Developed by Minerva
Each of the very impressive features of this peculiar wristwatch is enabled with its Caliber MB M67.40 with 86 jewels. This is an immensely complex hand-wound movement which is comprised of no less than 746 parts, of which 494 are used just for the metamorphosis feature which requires 50 of its independent segments to move in unison. In order to create the movement, Montblanc needed four years of development and construction of several patents. Caliber MB M67.40 has an in-house balance of a very large diameter (14.5 mm) with Phillips terminal curve and it operates at the rate of 18,800 vph. Its power reserve stores enough energy to keep the movement running for about 50 hours.
As all of this was not enough, there are even more impressive details about the watch’s caliber.
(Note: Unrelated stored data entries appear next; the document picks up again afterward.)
/-- The sub-opcodes of class 8 that name no instruction are the seven R95 lists. -/
theorem illegal_of_decodeClass8_error {w : Word} {e : DecodeError} (hc : opClass w = 0x8#4)
    (h : decodeClass8 w = .error e) : IllegalWord w := by
  refine .inr (.inr (.inl ⟨hc, ?_⟩))
  unfold decodeClass8 at h
  split at h
  case h_10 =>
    have := (nField w).isLt
    simp only [List.mem_cons, List.not_mem_nil, or_false, ← BitVec.toNat_inj, BitVec.toNat_ofNat, imp_false] at *
    omega
  all_goals cases h

theorem illegal_of_decodeClassE_error {w : Word} {e : DecodeError} (hc : opClass w = 0xE#4)
    (h : decodeClassE w = .error e) : IllegalWord w := by
  refine .inr (.inr (.inr (.inl ⟨hc, fun hm => ?_⟩)))
  unfold decodeClassE at h
  simp only [List.mem_cons, List.not_mem_nil, or_false] at hm
  rcases hm with hn | hn <;> simp [hn] at h

theorem illegal_of_decodeClassF_error {w : Word} {e : DecodeError} (hc : opClass w = 0xF#4)
    (h : decodeClassF w = .error e) : IllegalWord w := by
  refine .inr (.inr (.inr (.inr ⟨hc, fun hm => ?_⟩)))
  unfold decodeClassF at h
  simp only [List.mem_cons, List.not_mem_nil, or_false] at hm
  rcases hm with hn | hn | hn | hn | hn | hn | hn | hn | hn <;> simp [hn] at h

/-- A word that does not decode is one of those R95 lists: only the classes 0, 5, 8, E and F hold any. -/
theorem illegal_of_decodeWord_error {w : Word} {e : DecodeError} (h : decodeWord w = .error e) : IllegalWord w := by
  unfold decodeWord at h
  split at h
  case h_1 hc => exact illegal_of_decodeClass0_error (opClass_eq_of_toNat hc) h
  case h_6 hc => exact illegal_of_decodeClass5_error (opClass_eq_of_toNat hc) h
  case h_9 hc => exact illegal_of_decodeClass8_error (opClass_eq_of_toNat hc) h
  case h_15 hc => exact illegal_of_decodeClassE_error (opClass_eq_of_toNat hc) h
  case h_16 hc => exact illegal_of_decodeClassF_error (opClass_eq_of_toNat hc) h
  case h_17 =>
    have := (opClass w).isLt
    simp only [imp_false] at *
    omega
  all_goals cases h

theorem decodeWord_ok_of_not_illegal {w : Word} (h : ¬ IllegalWord w) : ∃ i, decodeWord w = .ok i := by
  rcases hd : decodeWord w with e | i
  · exact absurd (illegal_of_decodeWord_error hd) h
  · exact ⟨i, rfl⟩

/-! ## A meaning completes or faults, as its own check says -/

/-- The state after the fetch, in the two spellings of the statements and of the model. -/
theorem withPcAdvanced_eq_setPc (s : State) :
    ({ s with pc := BitVec.ofNat 16 (s.pc.toNat + 2) } : State) = s.setPc (s.pc + 2#16) := by
  simp [State.setPc, BitVec.ofNat_add]

/-- An instruction whose own check passes completes (R230, R233, R235). -/
theorem exec_next_of_check {i : Instr} {s : State} (h : ¬ OwnCheckFails i s) : ∃ t, exec i s = .next t := by
  cases i
  case ret =>
    rcases pop_cases s with ⟨hs, -⟩ | ⟨l, a, hs, -⟩
    · exact absurd hs h
    · exact ⟨_, exec_ret_next hs⟩
  case skp x => exact ⟨_, exec_skp_next (Nat.not_lt.1 h)⟩
  case sknp x => exact ⟨_, exec_sknp_next (Nat.not_lt.1 h)⟩
  case drw x y n =>
    simp only [OwnCheckFails] at h
    exact ⟨_, exec_drw_next x y (by omega)⟩
  case ldB x =>
    obtain ⟨m, -, hm⟩ := exec_ldB_next x (Nat.not_lt.1 h)
    exact ⟨_, hm⟩
  case storeRegs x =>
    obtain ⟨m, -, hm⟩ := exec_storeRegs_next (Nat.not_lt.1 h)
    exact ⟨_, hm⟩
  case loadRegs x => exact ⟨_, exec_loadRegs_next (Nat.not_lt.1 h)⟩
  case addI x => exact ⟨_, exec_addI s x⟩
  case ldVxK x =>
    by_cases hk : s.keys = 0#16
    · exact ⟨_, exec_ldVxK_wait x hk⟩
    · obtain ⟨k, -, -, -, hx⟩ := exec_ldVxK_key x hk
      exact ⟨_, hx⟩
  all_goals exact ⟨_, rfl⟩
Its chronograph feature is actually a mono-pussoir, since its starting, stopping and resetting are all performed with a single pusher. Additionally, it is a column-wheel chronograph with a horizontal clutch. These traits are not a surprise considering the collection and the section of the brand, which was entrusted with the development of the timekeeper. The watch stems from the Villeret 1858 collection which was formed after the brand acquired Minerva back in 2008. The renowned movement manufacturer with workshops in Villeret was among other things known for its distinctive range of chronographs whose DNA can be recognized in the new shape-shifting watch by Montblanc.
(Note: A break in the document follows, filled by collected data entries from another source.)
/-- A Duncy port (R345 to R351, R356, R377, R379). -/
structure Port where
  enable : Bool := true
  quiesce : Bool := false
  laneSel : BitVec 4 := 0
  /-- 0 OFF, 1 TRAINING, 2 UP, 3 QUIESCED, 4 FAILED -/
  st : Nat := 0
  goodLanes : Nat := 0
  /-- 0 no traffic, 1 four lanes, 2 eight lanes -/
  width : Nat := 0
  laneOut : Nat := 15
  /-- the peer's package id and port -/
  peer : Option (Nat × Nat) := none
  latency : Word16 := 0
  sparings : Word16 := 0
  replays : Word16 := 0
  crc : Word16 := 0
  fec : Word16 := 0
  /-- FSEQ of the next flit to be received in order, and of the next to be sent -/
  expect : Word16 := 0
  nextSeq : Word16 := 0
  /-- flits that this port asks to have again, from this FSEQ -/
  replayFrom : Option Word16 := none
  /-- credits held, by link VC (R350) -/
  credits : List Nat := [8, 64, 64, 64]
  /-- LINK (3) and TIMESTAMP (4) flits that wait to be sent -/
  control : List Nat := []
  /-- messages that wait for link VC 0, and for link VCs 1 to 3, oldest first (R351) -/
  syncQueue : List SyncItem := []
  queued : List BulkMsg := []
  /-- the message of a link VC of which a part has been sent, and the bytes that have (R349) -/
  part : Tab (BulkMsg × Nat) := []
  /-- the slot of the calendar (R351) -/
  slot : Nat := 0
  /-- flits sent and not acknowledged, oldest first (R349) -/
  kept : List KeptFlit := []
  /-- the last TIMESTAMP exchange -/
  stamp : Option TimeStamp := none
  deriving DecidableEq, Repr

/-- Link time synchronisation (R358 to R361, R379). -/
structure Tsync where
  offsetPs : Int := 0
  master : BitVec 12 := 0
  depth : Nat := 0
  sync : Bool := false
  eligible : Bool := true
  /-- measurements in a row within 10 ns -/
  good : Nat := 0
  /-- movement of the tick edge not yet a whole tick, and still to be made, in ps, and the ticks since the last movement (R359) -/
  slew : Int := 0
  toMove : Int := 0
  since : Nat := 64
  deriving DecidableEq, Repr

/-- Messages of link VC 0 that another package has sent to this one (R356): the sender's count of its cold resets, the number of the
first that has not come, and those after it that have. -/
structure SyncGot where
  boot : Nat := 0
  next : Nat := 0
  more : List Nat := []
  deriving DecidableEq, Repr

/-- Links in common (R354, R362, R379). -/
structure Links where
  rtSel : Word32 := 0
  /-- routing entries, by destination id, as DL_RT_DATA shows them -/
  routes : Tab Word32 := []
  spanBase : Option Word64 := none
  tsync : Tsync := {}
  /-- messages that have left on link VC 0, oldest first: destination package, message -/
  syncOut : List (Nat × SyncMsg) := []
  /-- the model's own count of cold resets, the number of the next message to each package, and what has come from each (R356) -/
  boots : Nat := 0
  syncNo : Tab Nat := []
  syncGot : Tab SyncGot := []
  /-- messages dropped for want of a route (R357) -/
  dropped : Nat := 0
  /-- what the members of spans answered to the last check (R363) -/
  answers : List SpanAnswer := []
  deriving DecidableEq, Repr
More accurately, Metamorphosis II stems from the Timewriter sub-section of the Villeret 1858 collection. This scarce lineage is reserved for the development and materialization of radical and innovative ideas of up-and-coming watchmakers. Behind these projects stands a team lead by Demetrio Cabiduu. The master watchmaker and his team make sure that these groundbreaking concepts come true in the best possible way, as it was the case with the watch that has the ability to transform its appearance.
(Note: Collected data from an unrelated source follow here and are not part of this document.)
-- ==== Sys2Proof/Machine/Window.lean ====
section
/-! DEFINITION. Remote windows at the package that holds the memory (R216 to R221). -/

namespace Sys2Proof.Machine

/-- The window entry in force (R216, R217): read from package memory at its first use, then kept. -/
def State.window (s : State) (w : Nat) : Nat × State :=
  match Tab.find w s.windows with
  | some e => (e.toNat, s)
  | none =>
    match s.regs.winBase with
    | none => (0, s)
    | some b =>
      let e := s.pkgNat (b.toNat + 32 * w) 32
      (e, { s with windows := Tab.put w (BitVec.ofNat 256 e) s.windows })

namespace Win
/-- ENABLE, or 0 where the entry is reserved-broken or its LENGTH is not valid (R217); the bits of DVA_BASE that are zero in every DVA of a page
count as reserved (DESIGN CHOICE, notes/assumptions/91.md). -/
def enabled (e : Nat) : Bool :=
  bitAt e 0 && bits e 15 3 == 0 && bits e 31 25 == 0 && bits e 127 77 == 0 && bits e 143 128 == 0 && bits e 191 183 == 0
    && bits e 255 192 != 0 && bits e 255 192 % 65536 == 0
def rd (e : Nat) : Bool := bitAt e 1
def wr (e : Nat) : Bool := bitAt e 2
def owner (e : Nat) : Nat := bits e 24 16
def tenant (e : Nat) : Nat := bits e 63 32
def srcPkg (e : Nat) : Nat := bits e 75 64
def anyPkg (e : Nat) : Bool := bitAt e 76
def base (e : Nat) : Nat := bits e 191 128
def length (e : Nat) : Nat := bits e 255 192
end Win

/-- The pavilion is being reset or frozen (R218). -/
def Pav.away (v : Pav) : Bool := v.resetting.isSome || v.freeze.frozen

/-- The answer to a window request. -/
inductive WinAnswer where
  /-- the owner and, for each offset page asked, the channel-set address its page starts at -/
  | served (owner : Nat) (pages : List (Nat × Nat))
  /-- the reason (R218) and the lowest refused offset page -/
  | refused (reason page : Nat)
  deriving DecidableEq, Repr

/-- Walk a window's pages in the owner's tables, in ascending order: the leaves, or the lowest page that is not a LOCAL leaf with the
permission needed, with the key where its walk met an uncorrectable line (R218, R220). A page beyond the DVA space maps nothing. -/
def State.walkOwner (s : State) (p : Nat) (a : Access) : List Nat → Except (Nat × Option Nat) (List (Nat × Walk × Access)) × State
  | [] => (.ok [], s)
  | pg :: rest =>
    if pg ≥ 2 ^ 39 then (.error (pg, none), s)
    else
      let r := s.walkPages windowUnit p [(pg, a)]
      match r.1 with
      | .hurt key => (.error (pg, some key), r.2)
      | .all [x] =>
        (match x.2.1 with
          | .leaf l =>
            if Pte.typ l.entry != 2 then (.error (pg, none), r.2)
            else
              let q := State.walkOwner r.2 p a rest
              (match q.1 with | .ok ls => (.ok (x :: ls), q.2) | .error e => (.error e, q.2))
          | _ => (.error (pg, none), r.2))
      | _ => (.error (pg, none), r.2)

/-- The channel-set address at which a leaf's page starts. -/
def Leaf.pageAt (l : Leaf) (pg : Nat) : Nat := Pte.addr l.entry + (if l.level == 1 then pg * 65536 % 2 ^ 29 else 0)

/-- The lowest of the pages, by DVA, that lies in a sealed frame of the owner (R493). -/
def State.sealedPage (s : State) (p : Nat) (pages : List Nat) : Option Nat :=
  pages.find? fun pg => match (s.walk windowUnit p (pg * 65536)).1 with
    | .leaf l => decide (pg < 2 ^ 39) && Pte.typ l.entry == 2 && s.sealedFrame p (l.pageAt pg)
    | _ => false

/-- The holding package checks a request for offset pages `pages` (numbers of 64 KiB), of which `last` is the offset of
the last byte, in the order of the reasons (R218), and translates them in the owner's tables (R219). -/
def State.windowCheck (s : State) (w srcPkg tenant : Nat) (pages : List Nat) (last : Nat) (rd wr : Bool) : WinAnswer × State :=
  let r := s.window w
  let e := r.1
  let s := r.2
  let low := pages.headD 0
  let p := Win.owner e
  let v := s.pav p
  let b := Win.base e / 65536
  let pool := s.poolRefusal w pages wr
  if s.regs.winBase.isNone || !Win.enabled e then (.refused 0x01 low, s)
  else if !Win.anyPkg e && srcPkg != Win.srcPkg e then (.refused 0x02 low, s)
  else if tenant != Win.tenant e then (.refused 0x03 low, s)
  else if (rd && !Win.rd e) || (wr && !Win.wr e) then (.refused 0x04 low, s)
  else
    match (if v.bound then s.sealedPage p (pages.map (b + ·)) else none) with
    | some pg => (.refused 0x04 (pg - b), s)
    | none =>
      if (pool.map fun x => x.1 == 4).getD false then (.refused 0x04 ((pool.map Prod.snd).getD low), s)
      else if last ≥ Win.length e then
        (.refused 0x05 ((pages.find? fun pg => decide ((pg + 1) * 65536 > Win.length e)).getD low), s)
      else if !v.bound || v.away then (.refused 0x06 low, s)
      else
        let q := s.walkOwner p { rd := rd, wr := wr } (pages.map (b + ·))
        match pool, q.1 with
        | some x, .error (pg, none) => (.refused 0x07 (min x.2 (pg - b)), q.2)
        | some x, _ => (.refused 0x07 x.2, s)
        | none, .error (pg, none) => (.refused 0x07 (pg - b), q.2)
        | none, .error (pg, some key) => (.refused 0x09 (pg - b), (q.2.bedUncorrectable key).startReset p 0x03 (channelLoc (key / 2 ^ 33)) [])
        | none, .ok ls =>
          (.served p (ls.map fun x => match x.2.1 with | .leaf l => (x.1 - b, l.pageAt x.1) | _ => (0, 0)), q.2)

/-- An access to an offset page of a window of this package sets AC, and DI for a write, in the owner's leaf (R194, R219). -/
def State.touchWindow (s : State) (w page : Nat) (a : Access) : State :=
  let e := (s.window w).1
  let pg := Win.base e / 65536 + page
  let r := s.walkPages windowUnit (Win.owner e) [(pg, a)]
  match r.1 with
  | .all ls => r.2.touchAll windowUnit (Win.owner e) ls
  | _ => s

/-- A window request of another package: its checks, and, where it is served, the accessed bits (R218, R219). -/
def State.windowRequest (s : State) (w srcPkg tenant : Nat) (pages : List Nat) (last : Nat) (rd wr : Bool) : WinAnswer × State :=
  let q := s.windowCheck w srcPkg tenant pages last rd wr
  match q.1 with
  | .served _ _ => (q.1, pages.foldl (fun s pg => s.touchWindow w pg { rd := rd, wr := wr }) q.2)
  | _ => q

/-- Number under which Gaold's messages of the session protocol stand in the requests sent. -/
def poolCore : Nat := 1089

/-- Send a message of the session protocol: a write between the control processors of two packages, or, for a pavilion, by its Mirror
(R238, R239). The protocol's KIND and VC are DEDUCED (notes/assumptions/78.md). -/
def State.sendPoolOf (s : State) (pav : Option Nat) (num pkg : Nat) (m : PoolMsg) (bytes : List Byte) (last : Bool := true) : State :=
  let msg : BulkMsg := { stream := BitVec.ofNat 20 controlProcessor, sys := true, srcPkg := BitVec.ofNat 12 s.ownPkg, dstPkg := BitVec.ofNat 12 pkg
                         dstLoc := BitVec.ofNat 16 controlProcessor, kind := 1, payload := bytes, last := last, pool := some m }
  let msg := match pav with
    | some p => { msg with stream := pavStream p .mirror, sys := false, winding := (s.pav p).winding }
    | none => msg
  s.request { core := poolCore, strand := 0, num := num, msg := { msg with vc := msg.channel } }

/-- Send a message of the session protocol to another package, the bytes of a page, or its words, in messages of at most 4 KiB (R237). -/
def State.sendPoolFor (s : State) (pav : Option Nat) (num pkg : Nat) (m : PoolMsg) (bytes : List Byte) : State :=
  if m.words.length > 448 then
    let n := ceilDiv m.words.length 448
    (List.range n).foldl (fun s i => s.sendPoolOf pav num pkg { m with words := (m.words.drop (i * 448)).take 448 } [] (i + 1 == n)) s
  else if bytes.length + 8 * m.words.length ≤ 4096 then s.sendPoolOf pav num pkg m bytes
  else (List.range (ceilDiv bytes.length 4096)).foldl
    (fun s i => s.sendPoolOf pav num pkg { m with other := m.other + i * 4096 } ((bytes.drop (i * 4096)).take 4096)) s

/-- Send a message of the session protocol by the control processor. -/
def State.sendPool (s : State) (pkg : Nat) (m : PoolMsg) (bytes : List Byte) : State := s.sendPoolFor none 0 pkg m bytes

/-- Writes to the target of a move, by number from `a` up to `b`, that it has not yet answered (R329). -/
def State.fillsOpen (s : State) (a b : Nat) : Bool :=
  s.net.sent.any fun q => q.core == poolCore && (q.msg.pool.map PoolMsg.op) == some .fill && decide (a ≤ q.num) && decide (q.num < b)

/-- The answers of the window writes that both pools of a move have applied (R329). -/
def State.settleTwice (s : State) : State :=
  let done := s.dir.twice.filter fun t => !s.fillsOpen t.first t.last
  done.foldl (fun s t => s.sendOut t.answer) { s with dir := { s.dir with twice := s.dir.twice.filter fun t => s.fillsOpen t.first t.last } }

/-- A session page was written: it stands changed since the last Mirror update, and while a move's copy is complete the write
is applied at the target too (R329, R336). -/
def State.poolWrote (s : State) (i page off : Nat) (bs : List Byte) : State :=
  match Tab.find page (s.pool i).pages with
  | none => s
  | some g =>
    let s1 := s.modPool i fun x => { x with pages := Tab.put page { g with dirty := true } x.pages }
    match s.holding i g.session with
    | none => s1
    | some h =>
      match h.copyTo, h.pages.findIdx? fun x => x == page with
      | some t, some j =>
        if t / 16 == s.ownPkg then
          match s1.holding (t % 16) g.session with
          | some k => s1.writePool (t % 16) (nthD k.pages j 0) off bs
          | none => s1
        else
          let n := s.dir.nextFill
          { s1 with dir := { s1.dir with nextFill := n + 1 } }.sendPoolFor none n (t / 16)
            { op := .fill, pool := t, session := g.session, pages := j, other := off } bs
      | _, _ => s1

/-- Write bytes of a window page of this package, whose page starts at channel-set address `cs` of pavilion `p` (R219, R329). -/
def State.writeWindow (s : State) (w page p cs off : Nat) (bs : List Byte) : State :=
  let s1 := s.writeCs p (cs + off) bs
  match s1.poolOfWindow w with
  | none => s1
  | some i => s1.poolWrote i (page / 4) (page % 4 * 65536 + off) bs

/-- DETAIL of WINDOW_REFUSED (R220). -/
def winDetail (pkg w page reason : Nat) : Nat := pkg <<< 52 + w <<< 40 + page * 65536 + reason

end Sys2Proof.Machine
end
Apart from being very complex and innovative, the caliber is likewise a sight to behold since it is decorated with a number of haute horlogerie finishes. The movement with the width of 16 lignes (38.4 mm) and the height of 12.45 mm has its main-plate coated with rhodium-plated German silver which features circular grinding on both of its sides, as well as hand-chamfered edges. Its going train includes gold-plated wheels with circular graining, chamfering and diamond hubs. Moreover, the pinions are with polished toothing and faces, as well as burnished pivots, while bridges in nickel silver display the Geneva striping motif.
18 pieces in Red Gold
Due to the complexity and the shear size of the movement, the entire watch has quite substantial dimensions. It has the diameter of 52 mm which is compensated with a curved profile, so the watch would not appear to be too big. Its 18 K red gold housing is coupled with a cambered sapphire crystal encircled with a fixed bezel. Its case back is transparent, while the water resistance measures to 30 meters. The attachment of choice is a black hand-stitched alligator leather strap. Montblanc Villeret 1858 Timewriter Matemporhosis II is issued in a very limited edition of just 18 copies, which is even scarcer than the first iteration of the watch. Metamorposhis I (in white gold, with a black face and a slightly narrower diameter) which Montblanc presented four years ago was issued in a restricted edition of 28 pieces.